Goal of the exercise:
Quote the data below in full, please, without altering anything.

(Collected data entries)

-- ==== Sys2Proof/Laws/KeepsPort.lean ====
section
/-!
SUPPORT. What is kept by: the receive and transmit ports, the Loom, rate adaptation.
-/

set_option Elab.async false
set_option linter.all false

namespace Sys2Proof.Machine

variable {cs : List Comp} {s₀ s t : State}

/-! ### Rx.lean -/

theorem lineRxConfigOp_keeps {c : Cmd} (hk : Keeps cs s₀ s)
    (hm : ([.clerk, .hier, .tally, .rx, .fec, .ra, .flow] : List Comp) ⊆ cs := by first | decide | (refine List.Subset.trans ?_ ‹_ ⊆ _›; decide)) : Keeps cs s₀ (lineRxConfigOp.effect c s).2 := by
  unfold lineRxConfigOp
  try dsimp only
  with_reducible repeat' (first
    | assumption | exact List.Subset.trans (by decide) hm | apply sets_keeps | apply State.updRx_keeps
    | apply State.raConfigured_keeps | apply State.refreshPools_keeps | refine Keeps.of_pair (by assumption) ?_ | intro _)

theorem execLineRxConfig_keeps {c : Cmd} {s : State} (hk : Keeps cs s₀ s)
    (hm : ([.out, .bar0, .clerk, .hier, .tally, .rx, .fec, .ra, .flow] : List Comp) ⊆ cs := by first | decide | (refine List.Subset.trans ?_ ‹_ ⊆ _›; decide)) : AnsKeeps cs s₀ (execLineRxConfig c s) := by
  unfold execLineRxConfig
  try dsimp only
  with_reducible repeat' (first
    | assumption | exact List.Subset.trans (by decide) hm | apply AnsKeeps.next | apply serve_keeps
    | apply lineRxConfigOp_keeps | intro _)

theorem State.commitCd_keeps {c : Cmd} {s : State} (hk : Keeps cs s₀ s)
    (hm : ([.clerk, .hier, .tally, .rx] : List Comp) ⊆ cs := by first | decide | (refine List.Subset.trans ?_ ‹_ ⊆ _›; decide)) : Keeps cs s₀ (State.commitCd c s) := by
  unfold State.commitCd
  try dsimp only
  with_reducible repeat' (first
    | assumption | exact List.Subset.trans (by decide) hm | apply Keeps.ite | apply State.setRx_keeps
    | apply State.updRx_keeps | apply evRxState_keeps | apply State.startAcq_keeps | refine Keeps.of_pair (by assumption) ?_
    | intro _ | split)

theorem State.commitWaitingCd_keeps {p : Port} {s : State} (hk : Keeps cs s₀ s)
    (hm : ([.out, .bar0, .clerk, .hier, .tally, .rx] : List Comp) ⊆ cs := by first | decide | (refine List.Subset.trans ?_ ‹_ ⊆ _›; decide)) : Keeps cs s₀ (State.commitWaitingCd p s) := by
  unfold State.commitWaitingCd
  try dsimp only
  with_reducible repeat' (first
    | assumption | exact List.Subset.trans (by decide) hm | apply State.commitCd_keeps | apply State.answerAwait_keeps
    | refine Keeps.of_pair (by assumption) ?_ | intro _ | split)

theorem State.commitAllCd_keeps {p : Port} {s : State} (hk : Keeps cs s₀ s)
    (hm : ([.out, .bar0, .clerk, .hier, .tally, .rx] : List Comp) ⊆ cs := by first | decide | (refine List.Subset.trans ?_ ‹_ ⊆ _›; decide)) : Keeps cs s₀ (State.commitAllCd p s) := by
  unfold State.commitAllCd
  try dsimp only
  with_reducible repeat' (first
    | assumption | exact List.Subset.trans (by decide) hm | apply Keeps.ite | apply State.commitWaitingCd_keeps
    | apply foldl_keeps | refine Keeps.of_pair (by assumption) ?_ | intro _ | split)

Solution to the exercise:
-- ==== Sys2Proof/Laws/KeepsPort.lean ====
section
/-!
SUPPORT. What is kept by: the receive and transmit ports, the Loom, rate adaptation.
-/

set_option Elab.async false
set_option linter.all false

namespace Sys2Proof.Machine

variable {cs : List Comp} {s₀ s t : State}

/-! ### Rx.lean -/

theorem lineRxConfigOp_keeps {c : Cmd} (hk : Keeps cs s₀ s)
    (hm : ([.clerk, .hier, .tally, .rx, .fec, .ra, .flow] : List Comp) ⊆ cs := by first | decide | (refine List.Subset.trans ?_ ‹_ ⊆ _›; decide)) : Keeps cs s₀ (lineRxConfigOp.effect c s).2 := by
  unfold lineRxConfigOp
  try dsimp only
  with_reducible repeat' (first
    | assumption | exact List.Subset.trans (by decide) hm | apply sets_keeps | apply State.updRx_keeps
    | apply State.raConfigured_keeps | apply State.refreshPools_keeps | refine Keeps.of_pair (by assumption) ?_ | intro _)

theorem execLineRxConfig_keeps {c : Cmd} {s : State} (hk : Keeps cs s₀ s)
    (hm : ([.out, .bar0, .clerk, .hier, .tally, .rx, .fec, .ra, .flow] : List Comp) ⊆ cs := by first | decide | (refine List.Subset.trans ?_ ‹_ ⊆ _›; decide)) : AnsKeeps cs s₀ (execLineRxConfig c s) := by
  unfold execLineRxConfig
  try dsimp only
  with_reducible repeat' (first
    | assumption | exact List.Subset.trans (by decide) hm | apply AnsKeeps.next | apply serve_keeps
    | apply lineRxConfigOp_keeps | intro _)

theorem State.commitCd_keeps {c : Cmd} {s : State} (hk : Keeps cs s₀ s)
    (hm : ([.clerk, .hier, .tally, .rx] : List Comp) ⊆ cs := by first | decide | (refine List.Subset.trans ?_ ‹_ ⊆ _›; decide)) : Keeps cs s₀ (State.commitCd c s) := by
  unfold State.commitCd
  try dsimp only
  with_reducible repeat' (first
    | assumption | exact List.Subset.trans (by decide) hm | apply Keeps.ite | apply State.setRx_keeps
    | apply State.updRx_keeps | apply evRxState_keeps | apply State.startAcq_keeps | refine Keeps.of_pair (by assumption) ?_
    | intro _ | split)

theorem State.commitWaitingCd_keeps {p : Port} {s : State} (hk : Keeps cs s₀ s)
    (hm : ([.out, .bar0, .clerk, .hier, .tally, .rx] : List Comp) ⊆ cs := by first | decide | (refine List.Subset.trans ?_ ‹_ ⊆ _›; decide)) : Keeps cs s₀ (State.commitWaitingCd p s) := by
  unfold State.commitWaitingCd
  try dsimp only
  with_reducible repeat' (first
    | assumption | exact List.Subset.trans (by decide) hm | apply State.commitCd_keeps | apply State.answerAwait_keeps
    | refine Keeps.of_pair (by assumption) ?_ | intro _ | split)

theorem State.commitAllCd_keeps {p : Port} {s : State} (hk : Keeps cs s₀ s)
    (hm : ([.out, .bar0, .clerk, .hier, .tally, .rx] : List Comp) ⊆ cs := by first | decide | (refine List.Subset.trans ?_ ‹_ ⊆ _›; decide)) : Keeps cs s₀ (State.commitAllCd p s) := by
  unfold State.commitAllCd
  try dsimp only
  with_reducible repeat' (first
    | assumption | exact List.Subset.trans (by decide) hm | apply Keeps.ite | apply State.commitWaitingCd_keeps
    | apply foldl_keeps | refine Keeps.of_pair (by assumption) ?_ | intro _ | split)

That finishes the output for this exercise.